▶ _Required action_
Search the listing for the word "ctxPart" and return each line that contains it.

▶ _Material supplied_
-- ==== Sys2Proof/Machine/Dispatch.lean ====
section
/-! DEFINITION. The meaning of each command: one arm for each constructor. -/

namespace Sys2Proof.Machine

...

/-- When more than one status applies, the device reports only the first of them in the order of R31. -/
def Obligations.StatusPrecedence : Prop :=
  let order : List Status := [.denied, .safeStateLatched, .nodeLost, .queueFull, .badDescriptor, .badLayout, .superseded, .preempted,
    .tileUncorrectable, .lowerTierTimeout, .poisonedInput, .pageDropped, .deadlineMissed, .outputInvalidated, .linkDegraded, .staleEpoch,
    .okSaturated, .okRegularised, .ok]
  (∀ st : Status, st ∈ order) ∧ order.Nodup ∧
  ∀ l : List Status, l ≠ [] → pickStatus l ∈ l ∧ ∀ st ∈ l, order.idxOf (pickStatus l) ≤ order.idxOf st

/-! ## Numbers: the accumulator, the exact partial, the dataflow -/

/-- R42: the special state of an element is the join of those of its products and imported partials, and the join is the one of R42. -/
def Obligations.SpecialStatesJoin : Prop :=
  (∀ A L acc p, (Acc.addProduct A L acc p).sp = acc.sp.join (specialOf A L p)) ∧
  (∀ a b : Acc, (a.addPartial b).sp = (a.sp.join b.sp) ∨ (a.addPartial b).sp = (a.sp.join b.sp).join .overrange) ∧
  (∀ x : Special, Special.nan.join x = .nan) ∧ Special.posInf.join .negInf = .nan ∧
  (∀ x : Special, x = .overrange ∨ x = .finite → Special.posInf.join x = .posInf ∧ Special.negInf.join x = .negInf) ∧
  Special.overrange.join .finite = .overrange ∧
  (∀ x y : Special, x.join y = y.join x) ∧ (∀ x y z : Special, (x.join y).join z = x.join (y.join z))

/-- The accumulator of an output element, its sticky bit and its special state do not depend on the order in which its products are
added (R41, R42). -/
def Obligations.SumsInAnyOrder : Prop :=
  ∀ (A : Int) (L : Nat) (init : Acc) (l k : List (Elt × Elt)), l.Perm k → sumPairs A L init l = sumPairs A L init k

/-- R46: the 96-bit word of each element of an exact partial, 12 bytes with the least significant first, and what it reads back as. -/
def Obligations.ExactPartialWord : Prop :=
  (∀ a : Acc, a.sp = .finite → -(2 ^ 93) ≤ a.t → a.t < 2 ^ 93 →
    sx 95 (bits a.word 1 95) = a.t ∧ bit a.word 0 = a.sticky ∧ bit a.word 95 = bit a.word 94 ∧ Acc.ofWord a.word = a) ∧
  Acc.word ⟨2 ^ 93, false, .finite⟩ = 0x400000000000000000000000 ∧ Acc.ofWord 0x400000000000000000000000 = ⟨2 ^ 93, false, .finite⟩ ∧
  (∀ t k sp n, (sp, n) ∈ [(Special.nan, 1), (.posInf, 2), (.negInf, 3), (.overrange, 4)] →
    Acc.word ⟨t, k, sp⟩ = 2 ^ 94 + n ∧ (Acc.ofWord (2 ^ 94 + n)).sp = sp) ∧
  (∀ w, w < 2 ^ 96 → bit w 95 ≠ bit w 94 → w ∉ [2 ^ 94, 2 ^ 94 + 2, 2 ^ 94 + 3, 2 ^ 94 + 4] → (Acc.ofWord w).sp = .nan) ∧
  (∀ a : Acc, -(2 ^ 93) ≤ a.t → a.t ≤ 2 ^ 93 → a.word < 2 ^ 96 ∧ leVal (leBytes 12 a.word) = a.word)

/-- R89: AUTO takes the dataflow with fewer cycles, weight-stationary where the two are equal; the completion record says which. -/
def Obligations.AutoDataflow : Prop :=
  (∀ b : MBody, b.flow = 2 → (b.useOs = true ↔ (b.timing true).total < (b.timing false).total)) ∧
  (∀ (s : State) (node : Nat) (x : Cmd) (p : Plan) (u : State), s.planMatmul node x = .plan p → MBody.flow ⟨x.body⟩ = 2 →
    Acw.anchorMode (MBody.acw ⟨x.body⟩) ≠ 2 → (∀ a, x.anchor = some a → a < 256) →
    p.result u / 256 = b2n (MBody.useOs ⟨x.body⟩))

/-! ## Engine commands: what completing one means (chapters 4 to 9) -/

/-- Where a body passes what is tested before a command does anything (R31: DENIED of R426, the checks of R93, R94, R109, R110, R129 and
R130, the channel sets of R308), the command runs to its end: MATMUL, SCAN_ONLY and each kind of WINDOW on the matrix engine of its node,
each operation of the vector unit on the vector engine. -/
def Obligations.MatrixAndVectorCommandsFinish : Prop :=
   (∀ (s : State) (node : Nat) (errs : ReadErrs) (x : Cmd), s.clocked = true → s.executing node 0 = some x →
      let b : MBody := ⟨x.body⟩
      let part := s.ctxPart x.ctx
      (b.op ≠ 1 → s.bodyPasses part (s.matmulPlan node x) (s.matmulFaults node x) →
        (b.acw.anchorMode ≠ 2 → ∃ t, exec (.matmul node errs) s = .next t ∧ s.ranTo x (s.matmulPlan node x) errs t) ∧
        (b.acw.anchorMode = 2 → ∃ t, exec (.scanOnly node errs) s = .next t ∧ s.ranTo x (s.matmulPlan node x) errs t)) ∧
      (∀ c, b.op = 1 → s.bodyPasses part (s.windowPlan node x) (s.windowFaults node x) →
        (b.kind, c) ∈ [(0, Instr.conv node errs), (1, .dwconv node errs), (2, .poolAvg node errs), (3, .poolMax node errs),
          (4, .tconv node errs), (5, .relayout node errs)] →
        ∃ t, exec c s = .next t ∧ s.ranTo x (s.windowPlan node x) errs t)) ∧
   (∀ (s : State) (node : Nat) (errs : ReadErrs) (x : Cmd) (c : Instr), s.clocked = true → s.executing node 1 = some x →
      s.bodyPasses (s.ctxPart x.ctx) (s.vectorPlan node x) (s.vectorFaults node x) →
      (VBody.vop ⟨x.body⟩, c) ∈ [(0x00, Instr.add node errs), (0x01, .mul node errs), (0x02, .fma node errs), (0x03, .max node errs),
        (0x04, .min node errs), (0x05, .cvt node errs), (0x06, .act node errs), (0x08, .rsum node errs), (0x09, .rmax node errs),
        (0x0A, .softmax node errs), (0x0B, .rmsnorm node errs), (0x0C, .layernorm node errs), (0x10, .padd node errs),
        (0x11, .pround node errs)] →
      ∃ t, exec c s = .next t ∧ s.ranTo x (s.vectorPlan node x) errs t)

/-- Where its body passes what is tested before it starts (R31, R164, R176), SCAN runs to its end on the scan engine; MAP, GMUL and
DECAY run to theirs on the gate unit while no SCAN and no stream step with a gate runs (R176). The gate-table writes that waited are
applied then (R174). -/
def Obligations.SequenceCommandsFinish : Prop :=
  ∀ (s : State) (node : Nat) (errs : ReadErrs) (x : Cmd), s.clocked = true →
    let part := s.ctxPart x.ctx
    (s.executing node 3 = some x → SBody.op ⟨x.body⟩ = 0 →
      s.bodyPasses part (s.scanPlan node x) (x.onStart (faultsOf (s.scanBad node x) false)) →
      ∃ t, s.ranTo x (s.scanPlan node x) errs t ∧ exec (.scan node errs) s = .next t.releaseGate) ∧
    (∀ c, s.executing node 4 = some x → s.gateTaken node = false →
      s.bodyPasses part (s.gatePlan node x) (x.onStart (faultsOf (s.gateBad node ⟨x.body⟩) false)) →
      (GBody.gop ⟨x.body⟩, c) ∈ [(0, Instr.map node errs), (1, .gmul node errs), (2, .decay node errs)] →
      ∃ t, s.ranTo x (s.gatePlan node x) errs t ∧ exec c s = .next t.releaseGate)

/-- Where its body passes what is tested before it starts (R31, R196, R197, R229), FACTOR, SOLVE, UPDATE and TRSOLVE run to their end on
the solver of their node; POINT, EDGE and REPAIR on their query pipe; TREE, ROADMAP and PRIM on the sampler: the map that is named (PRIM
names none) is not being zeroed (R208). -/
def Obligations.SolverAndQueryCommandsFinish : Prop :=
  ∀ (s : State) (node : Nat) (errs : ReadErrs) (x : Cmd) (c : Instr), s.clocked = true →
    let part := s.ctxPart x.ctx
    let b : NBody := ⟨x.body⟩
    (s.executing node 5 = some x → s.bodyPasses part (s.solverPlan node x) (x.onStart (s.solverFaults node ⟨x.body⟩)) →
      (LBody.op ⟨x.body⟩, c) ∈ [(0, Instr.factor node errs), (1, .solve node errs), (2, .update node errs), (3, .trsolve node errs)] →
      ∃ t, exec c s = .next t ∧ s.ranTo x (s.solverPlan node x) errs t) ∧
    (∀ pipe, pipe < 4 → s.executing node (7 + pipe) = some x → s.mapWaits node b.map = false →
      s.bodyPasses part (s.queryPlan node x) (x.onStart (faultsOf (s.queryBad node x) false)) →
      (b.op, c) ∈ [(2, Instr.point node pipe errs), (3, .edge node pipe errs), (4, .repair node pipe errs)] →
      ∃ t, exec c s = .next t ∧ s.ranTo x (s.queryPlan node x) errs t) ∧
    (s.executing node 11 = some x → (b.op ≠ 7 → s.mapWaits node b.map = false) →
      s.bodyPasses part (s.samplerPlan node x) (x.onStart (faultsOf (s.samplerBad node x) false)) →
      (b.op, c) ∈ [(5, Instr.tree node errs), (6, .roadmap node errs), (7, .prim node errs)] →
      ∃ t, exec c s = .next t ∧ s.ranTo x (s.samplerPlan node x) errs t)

* * *

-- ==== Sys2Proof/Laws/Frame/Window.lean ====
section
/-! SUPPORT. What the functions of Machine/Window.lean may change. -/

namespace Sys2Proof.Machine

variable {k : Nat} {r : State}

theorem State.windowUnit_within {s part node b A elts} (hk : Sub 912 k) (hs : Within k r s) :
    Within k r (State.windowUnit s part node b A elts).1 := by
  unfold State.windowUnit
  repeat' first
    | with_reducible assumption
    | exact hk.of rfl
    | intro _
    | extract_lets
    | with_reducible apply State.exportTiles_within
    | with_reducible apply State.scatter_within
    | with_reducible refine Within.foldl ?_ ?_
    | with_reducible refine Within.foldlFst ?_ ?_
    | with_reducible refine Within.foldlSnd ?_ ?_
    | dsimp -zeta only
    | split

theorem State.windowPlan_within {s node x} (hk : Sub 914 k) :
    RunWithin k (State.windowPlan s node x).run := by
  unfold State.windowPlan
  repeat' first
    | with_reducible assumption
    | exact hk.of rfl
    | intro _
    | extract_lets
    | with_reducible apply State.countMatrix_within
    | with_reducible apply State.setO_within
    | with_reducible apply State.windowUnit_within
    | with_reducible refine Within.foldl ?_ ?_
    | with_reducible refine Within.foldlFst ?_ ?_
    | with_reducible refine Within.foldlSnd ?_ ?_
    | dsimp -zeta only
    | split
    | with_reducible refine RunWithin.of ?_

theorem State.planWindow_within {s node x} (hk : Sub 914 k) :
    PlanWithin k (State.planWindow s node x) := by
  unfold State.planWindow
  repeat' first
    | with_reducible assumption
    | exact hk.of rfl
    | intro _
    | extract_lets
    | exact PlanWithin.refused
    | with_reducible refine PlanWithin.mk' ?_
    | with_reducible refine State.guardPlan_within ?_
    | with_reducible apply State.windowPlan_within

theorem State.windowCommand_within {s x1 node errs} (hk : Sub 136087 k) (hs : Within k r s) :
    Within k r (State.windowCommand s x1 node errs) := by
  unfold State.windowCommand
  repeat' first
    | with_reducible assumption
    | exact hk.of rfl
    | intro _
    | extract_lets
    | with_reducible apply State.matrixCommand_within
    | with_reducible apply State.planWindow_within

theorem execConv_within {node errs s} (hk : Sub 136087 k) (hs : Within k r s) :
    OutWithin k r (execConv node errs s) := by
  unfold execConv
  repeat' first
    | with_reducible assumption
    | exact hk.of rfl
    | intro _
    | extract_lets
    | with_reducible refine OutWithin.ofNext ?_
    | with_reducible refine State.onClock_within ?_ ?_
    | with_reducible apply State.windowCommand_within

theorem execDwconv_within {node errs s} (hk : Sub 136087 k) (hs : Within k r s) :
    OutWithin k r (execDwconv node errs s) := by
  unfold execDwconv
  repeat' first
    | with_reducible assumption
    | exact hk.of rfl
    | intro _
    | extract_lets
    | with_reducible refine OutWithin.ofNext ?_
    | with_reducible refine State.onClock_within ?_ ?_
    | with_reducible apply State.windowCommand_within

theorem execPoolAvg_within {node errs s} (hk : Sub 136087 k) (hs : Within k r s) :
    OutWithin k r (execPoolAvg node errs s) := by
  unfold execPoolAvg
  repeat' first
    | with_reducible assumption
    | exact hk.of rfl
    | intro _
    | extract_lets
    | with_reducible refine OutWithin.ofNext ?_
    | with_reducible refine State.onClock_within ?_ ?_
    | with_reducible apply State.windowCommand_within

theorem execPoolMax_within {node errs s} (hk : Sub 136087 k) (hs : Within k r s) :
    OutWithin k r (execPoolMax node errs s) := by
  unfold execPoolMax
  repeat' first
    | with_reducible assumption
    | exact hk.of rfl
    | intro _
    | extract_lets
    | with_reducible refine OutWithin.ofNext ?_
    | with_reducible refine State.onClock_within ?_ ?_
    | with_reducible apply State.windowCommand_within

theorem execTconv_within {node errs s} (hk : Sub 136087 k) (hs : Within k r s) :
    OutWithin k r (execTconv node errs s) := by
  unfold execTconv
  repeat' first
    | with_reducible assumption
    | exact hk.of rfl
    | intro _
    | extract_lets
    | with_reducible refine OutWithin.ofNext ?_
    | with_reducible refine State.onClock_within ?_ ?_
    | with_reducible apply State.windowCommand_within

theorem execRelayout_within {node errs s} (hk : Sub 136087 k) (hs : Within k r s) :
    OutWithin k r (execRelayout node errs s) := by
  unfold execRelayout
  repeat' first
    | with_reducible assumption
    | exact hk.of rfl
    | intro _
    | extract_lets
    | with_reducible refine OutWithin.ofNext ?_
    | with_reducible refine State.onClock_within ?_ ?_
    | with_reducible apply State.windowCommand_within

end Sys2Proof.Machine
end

▶ _Answer to this problem_
      let part := s.ctxPart x.ctx
      s.bodyPasses (s.ctxPart x.ctx) (s.vectorPlan node x) (s.vectorFaults node x) →
    let part := s.ctxPart x.ctx
    let part := s.ctxPart x.ctx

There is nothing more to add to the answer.